Eva McCann

The Hawaiian word “puka” means hole, describing the small hole in the middle of these precious shells. The process of making these creations begins by knowing where the secluded secret beaches with the best shells are, special knowledge that has taken a lifetime to gather. For each cone shell to become a puka it must make an amazing journey from its life on the ocean floor all the way up to the seashore. How long this process takes is a mystery…

“The puka shells in my pieces are 100% authentic Hawaiian pukas harvested from the islands of Kauai, Oahu, and Maui. Our family often camps on the sand dunes to be the first ones on the beach in the early morning light. The pukas are harvested by hand, one shell at a time, then cleaned, drilled, and strung as found — I don’t add or polish anything, as the edges of each shell have already been gently sanded by the ocean waves. Mahalo nui loa for your patronage.”

The Puka Shell Story

Puka shells, the naturally-formed, rounded cone shell fragments suitable for stringing, are hard to find nowadays. True puka jewelry is now uncommon, making pieces like Eva’s wearable collectors’ items. Her puka shells are strung on incredibly strong, waterproof string and are safe to wear in the water. No artificial colors of any kind are ever used and no sea creatures are harmed.

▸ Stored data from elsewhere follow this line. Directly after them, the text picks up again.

/-- The bytes of a frame built in the form of R161, with records that fit (R162), reach a hunting receiver one after
another: the frame is judged good and routed as those bytes with those records (R165, R166). -/
def Obligations.FramesReceived : Prop :=
  ∀ (p : Port) (dest src kind : Byte) (records : List Byte) (rs : List Rec) (s : State),
    records.length ≤ 120 → walkRecords records = some rs → (s.port p).rx = .hunt →
    execAll ((frameBytes dest src kind records).map (Instr.receivedByte p)) s
      = .next (routeGood p (frameBytes dest src kind records) rs
          (modPort p (fun q => { q with
            buf := [], counters := { q.counters with good := min (q.counters.good + 1) 65535 } }) s))

/-- The bytes of the frames the station sends beside telemetry (R161): each C3h, LENGTH, DEST, SRC, KIND, its records and a
CHECK that makes the sum 0 modulo 256. DISPATCH (R139, R163): KIND 03h, four ORDER records in slot order and one HOLD record.
MGMT_RESPONSE (R163): KIND 11h and one RESPONSE record of the request's tag, the result and the data (R164), for data that
one record holds. NOTICE (R163): KIND 12h and one refusal (R156) or alarm (R147) record. -/
def Obligations.DispatchFrame : Prop :=
  (∀ (own : Byte) (e : DispEntry),
    let bytes := (TxFrame.dispatch own e).bytes
    bytes.length = 26 ∧ bytes.take 5 = [0xC3, 23, BitVec.ofNat 8 e.dest, own, 0x03]
    ∧ byteSum (bytes.drop 1) % 256 = 0
    ∧ walkRecords ((bytes.drop 5).dropLast) = some
        [⟨0x30, [0, orderCode (e.orders.get 0)]⟩, ⟨0x30, [1, orderCode (e.orders.get 1)]⟩,
          ⟨0x30, [2, orderCode (e.orders.get 2)]⟩, ⟨0x30, [3, orderCode (e.orders.get 3)]⟩,
          ⟨0x31, [BitVec.ofNat 8 (e.hold / 256), BitVec.ofNat 8 e.hold]⟩])
  ∧ (∀ r : Response, (respDataBytes r.data).length ≤ 116 →
    let bytes := (TxFrame.response r).bytes
    let data := respDataBytes r.data
    bytes.length = data.length + 10
    ∧ bytes.take 5 = [0xC3, BitVec.ofNat 8 (data.length + 7), BitVec.ofNat 8 r.dest, r.src, 0x11]
    ∧ byteSum (bytes.drop 1) % 256 = 0
    ∧ walkRecords ((bytes.drop 5).dropLast) = some [⟨0x60, r.code :: (match r.result with
        | .ok => 0 | .unknownRequest => 1 | .badFormat => 2 | .badTable => 3 | .badIndex => 4 | .badValue => 5
        | .wrongState => 6 | .busy => 7 | .storeFault => 8 | .notFound => 9) :: data⟩])
  ∧ (respDataBytes .none = []
    ∧ (∀ a b, respDataBytes (.failedAt a b) = [BitVec.ofNat 8 a, BitVec.ofNat 8 b])
    ∧ (∀ a b c, respDataBytes (.written a b c) = [BitVec.ofNat 8 a, BitVec.ofNat 8 b, BitVec.ofNat 8 c])
    ∧ (∀ a b ws, respDataBytes (.entries a b ws) = [BitVec.ofNat 8 a, BitVec.ofNat 8 b, BitVec.ofNat 8 ws.length]
      ++ ws.flatten.flatMap fun w => [BitVec.ofNat 8 (w / 256), BitVec.ofNat 8 w]))
  ∧ (∀ (n : Notice) (content : List Byte) (tag : Byte),
    (∀ event kind object state raised side value repeats overflow,
      n.body = .alarm event kind object state raised side value repeats overflow → tag = 0x62 ∧ content =
        [match event with | .raised => 0 | .reRaised => 1 | .cleared => 2,
          match kind with
          | .levelSensor => 0x00 | .levelEstimated => 0x01 | .levelLost => 0x02 | .emergencyLow => 0x03
          | .overflowHigh => 0x04 | .dryRunTrip => 0x05 | .houseShort => 0x06 | .stationSilent => 0x07
          | .startFail => 0x08 | .stopFail => 0x09 | .uncommandedRun => 0x0A | .unexpectedStop => 0x0B
          | .pumpFault => 0x0C | .budgetOver => 0x0D,
          BitVec.ofNat 8 object,
          match state with | .activeUnacked => 0 | .clearedUnacked => 1 | .removed => 2]
        ++ (match raised with
          | .calendar day second => [0, BitVec.ofNat 8 (day / 256), BitVec.ofNat 8 day,
              BitVec.ofNat 8 (second / 65536), BitVec.ofNat 8 (second / 256), BitVec.ofNat 8 second]
          | .unset m => [1, 0, m.extractLsb' 24 8, m.extractLsb' 16 8, m.extractLsb' 8 8, m.extractLsb' 0 8])
        ++ [match side with | .none => 0 | .below => 1 | .above => 2,
          BitVec.ofNat 8 (value.getD 0xFFFF / 256), BitVec.ofNat 8 (value.getD 0xFFFF), BitVec.ofNat 8 repeats,
          if overflow then 1 else 0]) →
    (∀ dest src house second, n.body = .refusal dest src house second → tag = 0x61 ∧ content =
        [dest, src, BitVec.ofNat 8 house.val, second.extractLsb' 8 8, second.extractLsb' 0 8]) →
    let bytes := (TxFrame.notice n).bytes
    bytes.length = content.length + 8
    ∧ bytes.take 5 = [0xC3, BitVec.ofNat 8 (content.length + 5), BitVec.ofNat 8 n.dest, n.src, 0x12]
    ∧ byteSum (bytes.drop 1) % 256 = 0
    ∧ walkRecords ((bytes.drop 5).dropLast) = some [⟨tag, content⟩])

/-- R168: a frame to be forwarded joins the end of the other port's queue as it arrived, is sent at once where that port is
idle with nothing waiting (R171), and is dropped and counted where the queue holds 8. -/
def Obligations.ForwardQueue : Prop :=
  ∀ (p : Port) (bytes : List Byte) (s : State),
    (8 ≤ (s.port (otherPort p)).fwd.length →
      forward p bytes s = modPort p (fun q => { q with
        counters := { q.counters with forwardDrop := min (q.counters.forwardDrop + 1) 65535 } }) s)
    ∧ ((s.port (otherPort p)).fwd.length < 8 → (s.port (otherPort p)).tx ≠ none →
      forward p bytes s = modPort (otherPort p) (fun q => { q with fwd := q.fwd ++ [bytes] }) s)
    ∧ ((s.port (otherPort p)).fwd = [] → (s.port (otherPort p)).tx = none → s.dispatcher.queue = [] →
      s.responses = [] → s.alarms.notices = [] →
      forward p bytes s = modPort (otherPort p) (fun q => { q with tx := some (.forwarded bytes), runCount := 0 }) s)

/-- R169: the field port's take with its transmitter idle, row by row. A dispatch frame is sent for the head entry's house
and becomes the entry in transmission; where the suction guard does not act, with the orders of the entry, which become the
house's last sent orders, and each marked pump moves from QUEUED to TAKEN (R51, R139). R136 and R137: the orders and marks
derived for a slot, and their placing in the queue. -/
def Obligations.FieldArbiter : Prop :=
  ∀ s : State,
    (s.field.tx = none →
      (s.dispatcher.queue = [] → s.field.fwd = [] → fieldTake s = s)
      ∧ (∀ e rest, s.dispatcher.queue = e :: rest → s.field.fwd = [] →
        ∃ g, g.house = e.house ∧ g.dest = e.dest ∧ (fieldTake s).dispatcher.inTx = some g
          ∧ (fieldTake s).field = { s.field with tx := some (.dispatch s.ownAddr g), runCount := 0 })
      ∧ (∀ f fs, s.dispatcher.queue = [] → s.field.fwd = f :: fs →
        fieldTake s = { s with field := { s.field with tx := some (.forwarded f), fwd := fs, runCount := 0 } })
      ∧ (∀ e rest f fs, s.dispatcher.queue = e :: rest → s.field.fwd = f :: fs → s.field.runCount < 3 →
        ∃ g, g.house = e.house ∧ g.dest = e.dest ∧ (fieldTake s).dispatcher.inTx = some g
          ∧ (fieldTake s).field
            = { s.field with tx := some (.dispatch s.ownAddr g), runCount := s.field.runCount + 1 })
      ∧ (∀ e rest f fs, s.dispatcher.queue = e :: rest → s.field.fwd = f :: fs → 3 ≤ s.field.runCount →
        fieldTake s = { s with field := { s.field with tx := some (.forwarded f), fwd := fs, runCount := 0 } })
      ∧ (∀ e rest, s.dispatcher.queue = e :: rest → (s.field.fwd = [] ∨ s.field.runCount < 3) →
        (e.kind = .release ∨ s.suctionGuard e.house = false) →
        let marked := fun p : PumpId => ∃ k, s.pumpAt e.house k = some p ∧ (s.pump p).order = .queued
          ∧ ((e.startMarks.get k = true ∧ (s.pump p).run = .startOrdered)
            ∨ (e.stopMarks.get k = true ∧ (s.pump p).run = .stopOrdered))
        (fieldTake s).dispatcher.inTx = some e
          ∧ (∀ h, (fieldTake s).dispatcher.lastSent.get h
            = if h = e.house then some e.orders else s.dispatcher.lastSent.get h)
          ∧ (∀ p, marked p → (fieldTake s).pump p = { s.pump p with order := .taken })
          ∧ (∀ p, ¬marked p → (fieldTake s).pump p = s.pump p)
          ∧ ((∀ x ∈ rest, x.house ≠ e.house) →
            ∃ new, (fieldTake s).dispatcher.queue = rest ++ new ∧ ∀ x ∈ new, x.house = e.house)
          ∧ ((∀ x ∈ rest, x.house ≠ e.house) → e.orders = s.ordersOf e.house →
            e.startMarks = s.marksOf e.house .startOrdered → e.stopMarks = s.marksOf e.house .stopOrdered →
            (fieldTake s).dispatcher.queue = rest)))
    ∧ ∀ h : HouseId,
      (∀ k : SlotId,
        (s.pumpAt h k = none → (s.ordersOf h).get k = .localControl ∧ (s.marksOf h .startOrdered).get k = false
          ∧ (s.marksOf h .stopOrdered).get k = false)
        ∧ ∀ p, s.pumpAt h k = some p →
          (s.ordersOf h).get k = (if (s.pump p).panel = some .hand ∨ (s.pump p).panel = some .off then .localControl
            else if (s.pump p).run = .startOrdered ∨ ((s.pump p).run = .running ∧ (s.pump p).commanded = true) then .run
            else .stop)
          ∧ ((s.marksOf h .startOrdered).get k = true ↔ (s.pump p).run = .startOrdered ∧ (s.pump p).order = .queued)
          ∧ ((s.marksOf h .stopOrdered).get k = true ↔ (s.pump p).run = .stopOrdered ∧ (s.pump p).order = .queued))
      ∧ (∀ forced l e l', s.dispatcher.queue = l ++ e :: l' → e.house = h → (∀ x ∈ l ++ l', x.house ≠ h) →
        placeOrders forced h s = { s with dispatcher := { s.dispatcher with
          queue := l ++ ⟨h, (if e.kind = .release then (s.houseE h).station else e.dest), .orders, s.ordersOf h,
            s.site.hold, s.marksOf h .startOrdered, s.marksOf h .stopOrdered, e.enqueue⟩ :: l' } })
      ∧ (∀ forced, (∀ e ∈ s.dispatcher.queue, e.house ≠ h) →
        let wanted := forced = true ∨ s.dispatcher.lastSent.get h ≠ some (s.ordersOf h)
          ∨ ∃ k : SlotId, (s.marksOf h .startOrdered).get k = true ∨ (s.marksOf h .stopOrdered).get k = true
        (wanted → placeOrders forced h s = { s with dispatcher := { s.dispatcher with
          queue := s.dispatcher.queue ++ [⟨h, (s.houseE h).station, .orders, s.ordersOf h, s.site.hold,
            s.marksOf h .startOrdered, s.marksOf h .stopOrdered, s.now⟩] } })
        ∧ (¬wanted → placeOrders forced h s = s))

/-- R170: the supervisory port's take with its transmitter idle, row by row, and the take that follows a transmit
completion (R171), which counts the frame sent (R172). -/
def Obligations.SupervisoryArbiter : Prop :=
  ∀ s : State,
    let took := fun u : State => match u.responses, u.sup.fwd, u.alarms.notices with
      | r :: rest, _, _ => { u with responses := rest, sup := { u.sup with tx := some (.response r) } }
      | [], [], [] => u
      | [], f :: fs, [] => { u with sup := { u.sup with tx := some (.forwarded f), fwd := fs, runCount := 0 } }
      | [], [], n :: ns =>
        { u with
          sup := { u.sup with tx := some (.notice n), runCount := 0 }
          alarms := { u.alarms with notices := ns } }
      | [], f :: fs, n :: ns =>
        if u.sup.runCount < 4 then
          { u with sup := { u.sup with tx := some (.forwarded f), fwd := fs, runCount := u.sup.runCount + 1 } }
        else
          { u with
            sup := { u.sup with tx := some (.notice n), runCount := 0 }
            alarms := { u.alarms with notices := ns } }
    (s.sup.tx = none → supTake s = took s)
    ∧ ∀ x, s.sup.tx = some x → exec (.transmitCompletion .supervisory) s = .next (took { s with sup := { s.sup with
        tx := none, counters := { s.sup.counters with sent := min (s.sup.counters.sent + 1) 65535 } } })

In modern times, beads cut from other types of shell — or even plastic! — are used to make imitation puka jewelry. If the edges of the shell beads are chipped, the shells were harvested and manually broken into shape. If the “puka” or central hole is perfectly circular and parallel-sided, then the hole was drilled by humans. A very glossy patina indicates that the shells in a necklace have been tumble polished instead of naturally sanded by their journey through the sea.